*TASK DESCRIPTION*:
Write out the stretch of lines below that begins at the line with "theorem test_crcstep_cuts_to_16_bits : crcStep" and ends at the line with "### Deframer -/", including both, exactly as given and nothing more.
··· INFORMATION GIVEN ···
-- ==== Sys2Proof/Tests/Slice0.lean ====
section
/-! SUPPORT. Small checks of single steps and single words; expected values are the spec's own (95_test_vectors, named by
their ids) or written out from the formats of 30_encoding. "[T]" in 95_test_vectors: the value holds for the default table of
R106, which the reset state holds. After them: one ill-formed term for each check of WellFormed, and states and operands that
meet the hypotheses of the statements of Obligations.lean, clause by clause, at the ends of their ranges. -/

set_option Elab.async false

namespace Sys2Proof.Tests

open Sys2Proof Sys2Proof.Machine
open Host (Outcome)

/-! ### Small states -/

/-- After HDR (95_test_vectors P1, step 1). -/
def idle : State := { State.reset with hdrWritten := true }

/-- In the connect phase (P1, step 2). -/
def dialing : State := { idle with phase := .connecting, channel := 11 }

/-- In the receive loop, nothing accepted yet (P1, step 5). -/
def linked : State := { idle with phase := .connected, channel := 11, expectedSeqNr := 1 }

/-- The start state A of V4. -/
def stateA : State :=
  { linked with expectedSeqNr := 5, lastIndex := 4, lastSeqNr := 4, unackedByteCount := 10 }

/-- A fatal error is latched. -/
def latched : State := { idle with fatal := true }

/-- Inside a frame or a run, with these raw bytes accumulated. -/
def inside (s : State) (run : Bytes) : State := { s with receiving := true, rxBuf := run }

/-- With a `fail` draw next on TX. -/
def txFails (s : State) : State := { s with txDraws := [.fail] }

/-- With a `fail` draw next on SINK. -/
def sinkFails (s : State) : State := { s with sinkDraws := [.fail] }

/-- A payload or a run of zeros. -/
def zeros (n : Nat) : Bytes := List.replicate n 0

@[simp] theorem zeros_length (n : Nat) : (zeros n).length = n := List.length_replicate

theorem zeros_ne_nil (n : Nat) : zeros (n + 1) ≠ [] := by simp [zeros, List.replicate_succ]

/-- The answer of a row, where it is a next state, seen through `f`. -/
def seen {α : Type} (o : Outcome State Fault Refusal) (f : State → α) : Option α :=
  match o with
  | .next t => some (f t)
  | .fault _ => none
  | .refused _ => none

/-- The refusal of a row. -/
def refusal (o : Outcome State Fault Refusal) : Option Refusal :=
  match o with
  | .next _ => none
  | .fault _ => none
  | .refused r => some r

/-- The run of the frame of READY [T] (S1). -/
def readyRun : Bytes := [0x52, 0x45, 0x41, 0x44, 0x59, 0xB2, 0x2D]

/-- The run of the frame of packet (5, 5, 80) [T] (V6). -/
def packetRun : Bytes := [0x00, 0x05, 0x00, 0x05, 0x80, 0xC3, 0x34]

/-! ### Checksum and framer -/

theorem test_crcstep_cuts_to_16_bits : crcStep defaultCrcTable 0xFFFF 0xFF = 0xFF00 := by decide +kernel  -- V1.6
theorem test_crcstep : crcStep defaultCrcTable 0x1234 0x56 = 0x3C40 := by decide +kernel                  -- V1.5
theorem test_crc16_empty : seen (exec (.crc16 []) State.reset) State.result = some (.half 0xFFFF) := by decide  -- V1.1
theorem test_crc16_check_value :                                                                          -- V1.10
    crc16 defaultCrcTable [0x31, 0x32, 0x33, 0x34, 0x35, 0x36, 0x37, 0x38, 0x39] = 0x29B1 := by decide +kernel
theorem test_stuff_escapes : stuff 0x7E = [0x7D, 0x5E] ∧ stuff 0x7D = [0x7D, 0x5D] := by decide           -- V2.1, V2.2
theorem test_stuff_keeps : stuff 0x5E = [0x5E] ∧ stuff 0x7C = [0x7C] ∧ stuff 0x7F = [0x7F] := by decide   -- V2.3
theorem test_stuffseq : stuffSeq [0x7E, 0x41, 0x7D] = [0x7D, 0x5E, 0x41, 0x7D, 0x5D] := by decide         -- V2.4
theorem test_encode_crc_byte_escaped :                                                                    -- V2.8
    encodeFrame defaultCrcTable [0x7E] = [0x7E, 0x7D, 0x5E, 0x7D, 0x5E, 0xA9, 0x7E] := by decide +kernel
theorem test_encode_both_crc_bytes_escaped :                                                              -- V2.25
    encodeFrame defaultCrcTable [0x07, 0xB7, 0x07, 0xB7, 0x01, 0x02, 0x03] =
      [0x7E, 0x07, 0xB7, 0x07, 0xB7, 0x01, 0x02, 0x03, 0x7D, 0x5D, 0x7D, 0x5E, 0x7E] := by decide +kernel
theorem test_mkrst : mkRst 11 = [0x52, 0x53, 0x54, 0x0B] := by decide                                     -- V2.19
theorem test_mkack : mkAck 3 9 = [0x41, 0x43, 0x4B, 0x00, 0x03, 0x00, 0x09] := by decide                  -- V2.19
theorem test_mknack : mkNack 3 9 = [0x4E, 0x41, 0x43, 0x4B, 0x00, 0x03, 0x00, 0x09] := by decide          -- V2.19
theorem test_mkpacket : mkPacket 258 772 [0xAA, 0x80] = [0x01, 0x02, 0x03, 0x04, 0xAA, 0x80] := by decide -- V2.20
theorem test_mkstop_frame :                                                                               -- V2.12
    encodeFrame defaultCrcTable mkStop = [0x7E, 0x53, 0x54, 0x4F, 0x50, 0xAF, 0x2E, 0x7E] := by decide +kernel

/-! ### Deframer -/

theorem test_unstuff_escape_of_escape : unstuff [0x7D, 0x7D] = some [0x5D] := by decide                   -- V3.5
theorem test_unstuff_dangling : unstuff [0x7D, 0x7D, 0x7D] = none := by decide                            -- V3.6
theorem test_decode_bad_crc :                                                                             -- S5
    seen (exec (.decode [0x52, 0x45, 0x41, 0x44, 0x59, 0xB2, 0x2C] false) State.reset) State.outputs =
      some [.warn (.checksumFailure 0xB22C 0xB22D)] := by decide +kernel
theorem test_decode_escaped_crc :                                                                         -- V3.11
    (deframe defaultCrcTable [0x07, 0xB7, 0x07, 0xB7, 0x01, 0x02, 0x03, 0x7D, 0x5D, 0x7D, 0x5E]).1 =
      .ok [0x07, 0xB7, 0x07, 0xB7, 0x01, 0x02, 0x03] 0x7D7E := by decide +kernel
theorem test_decode_quiet :                                                                               -- V3.14
    seen (exec (.decode [0x52, 0x53, 0x54, 0x0B, 0x68, 0x1D] true) State.reset) State.outputs = some [] := by decide +kernel
theorem test_seqnext_wraps : seqNext 65535 = 1 ∧ seqNext 65534 = 65535 ∧ seqNext 0 = 1 := by decide       -- V4.32
theorem test_parsepkt : parsePkt [0x41, 0x43, 0x4B, 0x00, 0x03, 0x00, 0x09] = (0x4143, 0x4B00, [0x03, 0x00, 0x09]) := by  -- V4.33
  decide

/-! ### Capture sink -/

theorem test_globalheader : globalHeaderBytes =                                                           -- V5.1
    [0xA1, 0xB2, 0xC3, 0xD4, 0, 2, 0, 4, 0, 0, 0, 0, 0, 0, 0, 0, 0, 0, 0xFF, 0xFF, 0, 0, 0, 0xC3] := by decide
theorem test_record : recordBytes 0x5F5E1000 999999 [1, 2, 3] =                                           -- V5.4
    [0x5F, 0x5E, 0x10, 0x00, 0x00, 0x0F, 0x42, 0x3F, 0, 0, 0, 3, 0, 0, 0, 3, 1, 2, 3] := by decide

/-! ### Procedures and the fatal path -/

theorem test_connect : seen (exec .connect stateA) (fun t => (t.expectedSeqNr, t.lastSeqNr, t.unackedByteCount)) =  -- R163
    some (1, 0, 0) := by decide
theorem test_peerreset : seen (exec .peerreset stateA) (fun t => (t.phase, t.outputs)) =                  -- R171
    some (.connecting, [.signal .peerReset]) := by decide
theorem test_close_dangling :                                                                             -- V4.7
    seen (exec (.close [0x00, 0x05, 0x00, 0x05, 0x80, 0x11, 0x7D] ⟨0, 0⟩) stateA) State.outputs =
      some [.warn .danglingEscape, .emission .tx
        [0x7E, 0x4E, 0x41, 0x43, 0x4B, 0x00, 0x04, 0x00, 0x04, 0xF9, 0x51, 0x7E] .ok] := by decide +kernel
theorem test_match_case249_no_ack :                                                                           -- V4.14
    seen (exec (.matchPacket 10 10 [0x80] 5 ⟨7, 1⟩) { stateA with expectedSeqNr := 10, unackedByteCount := 244 })
      (fun t => (t.expectedSeqNr, t.unackedByteCount, t.outputs)) =
      some (11, 249, [.emission .sink [0, 0, 0, 7, 0, 0, 0, 1, 0, 0, 0, 1, 0, 0, 0, 1, 0x80] .ok]) := by decide +kernel
theorem test_match_case254_resets_to_0 :                                                                      -- V4.16
    seen (exec (.matchPacket 10 10 [0x80] 5 ⟨7, 1⟩) { stateA with expectedSeqNr := 10, unackedByteCount := 249 })
      (fun t => (t.unackedByteCount, t.outputs.getLast?)) =
      some (0, some (.emission .tx [0x7E, 0x41, 0x43, 0x4B, 0x00, 0x0A, 0x00, 0x0A, 0xAB, 0xAF, 0x7E] .ok)) := by
  decide +kernel
theorem test_mismatch_acknowledges_the_older :                                                            -- V4.9
    seen (exec (.mismatch 11 5) { stateA with expectedSeqNr := 10, lastIndex := 3, lastSeqNr := 9, unackedByteCount := 245 })
      (fun t => (t.expectedSeqNr, t.unackedByteCount, t.outputs)) =
      some (10, 0, [.warn (.seqMismatch 11 10),
        .emission .tx [0x7E, 0x41, 0x43, 0x4B, 0x00, 0x03, 0x00, 0x09, 0x05, 0x5D, 0x7E] .ok]) := by decide +kernel
theorem test_ackcheck_withheld :                                                                          -- V4.12
    seen (exec (.ackcheck 5) { linked with unackedByteCount := 248 }) (fun t => (t.unackedByteCount, t.outputs)) =
      some (253, []) := by decide
theorem test_sendack : seen (exec .sendack { stateA with lastIndex := 3, lastSeqNr := 9 }) State.outputs =  -- V2.14
    some [.emission .tx [0x7E, 0x41, 0x43, 0x4B, 0x00, 0x03, 0x00, 0x09, 0x05, 0x5D, 0x7E] .ok] := by decide +kernel
theorem test_sendnack_right_after_connect : seen (exec .sendnack linked) State.outputs =                  -- V4.5
    some [.emission .tx [0x7E, 0x4E, 0x41, 0x43, 0x4B, 0, 0, 0, 0, 0x65, 0x15, 0x7E] .ok] := by decide +kernel
theorem test_write_record : seen (exec (.writeRecord 1 2 [0xAA, 0xBB, 0x80]) linked) State.outputs =      -- V5.2
    some [.emission .sink [0, 0, 0, 1, 0, 0, 0, 2, 0, 0, 0, 3, 0, 0, 0, 3, 0xAA, 0xBB, 0x80] .ok] := by decide
theorem test_sink_failure_in_match :                                                                      -- V6.1
    seen (exec (.matchPacket 5 5 [0x80] 5 ⟨1, 0⟩) (sinkFails stateA))
      (fun t => (t.phase, t.expectedSeqNr, t.unackedByteCount, t.fatal)) = some (.stopping, 6, 10, true) := by decide +kernel
theorem test_sink_failure_sends_stop : seen (exec (.fatalIO .sink) stateA) State.outputs =                -- R245, V6.1
    some [.signal .sinkWriteFail,
      .emission .tx [0x7E, 0x53, 0x54, 0x4F, 0x50, 0xAF, 0x2E, 0x7E] .ok] := by decide +kernel
theorem test_tx_failure_keeps_the_count :                                                                 -- V6.3
    seen (exec (.matchPacket 5 5 [0x80] 5 ⟨1, 0⟩) (txFails { stateA with unackedByteCount := 245 }))
      (fun t => (t.unackedByteCount, t.fatal, t.outputs.getLast?)) = some (250, true, some (.signal .txWriteFail)) := by
  decide +kernel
···
*WRITTEN RESPONSE*:
theorem test_crcstep_cuts_to_16_bits : crcStep defaultCrcTable 0xFFFF 0xFF = 0xFF00 := by decide +kernel  -- V1.6
theorem test_crcstep : crcStep defaultCrcTable 0x1234 0x56 = 0x3C40 := by decide +kernel                  -- V1.5
theorem test_crc16_empty : seen (exec (.crc16 []) State.reset) State.result = some (.half 0xFFFF) := by decide  -- V1.1
theorem test_crc16_check_value :                                                                          -- V1.10
    crc16 defaultCrcTable [0x31, 0x32, 0x33, 0x34, 0x35, 0x36, 0x37, 0x38, 0x39] = 0x29B1 := by decide +kernel
theorem test_stuff_escapes : stuff 0x7E = [0x7D, 0x5E] ∧ stuff 0x7D = [0x7D, 0x5D] := by decide           -- V2.1, V2.2
theorem test_stuff_keeps : stuff 0x5E = [0x5E] ∧ stuff 0x7C = [0x7C] ∧ stuff 0x7F = [0x7F] := by decide   -- V2.3
theorem test_stuffseq : stuffSeq [0x7E, 0x41, 0x7D] = [0x7D, 0x5E, 0x41, 0x7D, 0x5D] := by decide         -- V2.4
theorem test_encode_crc_byte_escaped :                                                                    -- V2.8
    encodeFrame defaultCrcTable [0x7E] = [0x7E, 0x7D, 0x5E, 0x7D, 0x5E, 0xA9, 0x7E] := by decide +kernel
theorem test_encode_both_crc_bytes_escaped :                                                              -- V2.25
    encodeFrame defaultCrcTable [0x07, 0xB7, 0x07, 0xB7, 0x01, 0x02, 0x03] =
      [0x7E, 0x07, 0xB7, 0x07, 0xB7, 0x01, 0x02, 0x03, 0x7D, 0x5D, 0x7D, 0x5E, 0x7E] := by decide +kernel
theorem test_mkrst : mkRst 11 = [0x52, 0x53, 0x54, 0x0B] := by decide                                     -- V2.19
theorem test_mkack : mkAck 3 9 = [0x41, 0x43, 0x4B, 0x00, 0x03, 0x00, 0x09] := by decide                  -- V2.19
theorem test_mknack : mkNack 3 9 = [0x4E, 0x41, 0x43, 0x4B, 0x00, 0x03, 0x00, 0x09] := by decide          -- V2.19
theorem test_mkpacket : mkPacket 258 772 [0xAA, 0x80] = [0x01, 0x02, 0x03, 0x04, 0xAA, 0x80] := by decide -- V2.20
theorem test_mkstop_frame :                                                                               -- V2.12
    encodeFrame defaultCrcTable mkStop = [0x7E, 0x53, 0x54, 0x4F, 0x50, 0xAF, 0x2E, 0x7E] := by decide +kernel

/-! ### Deframer -/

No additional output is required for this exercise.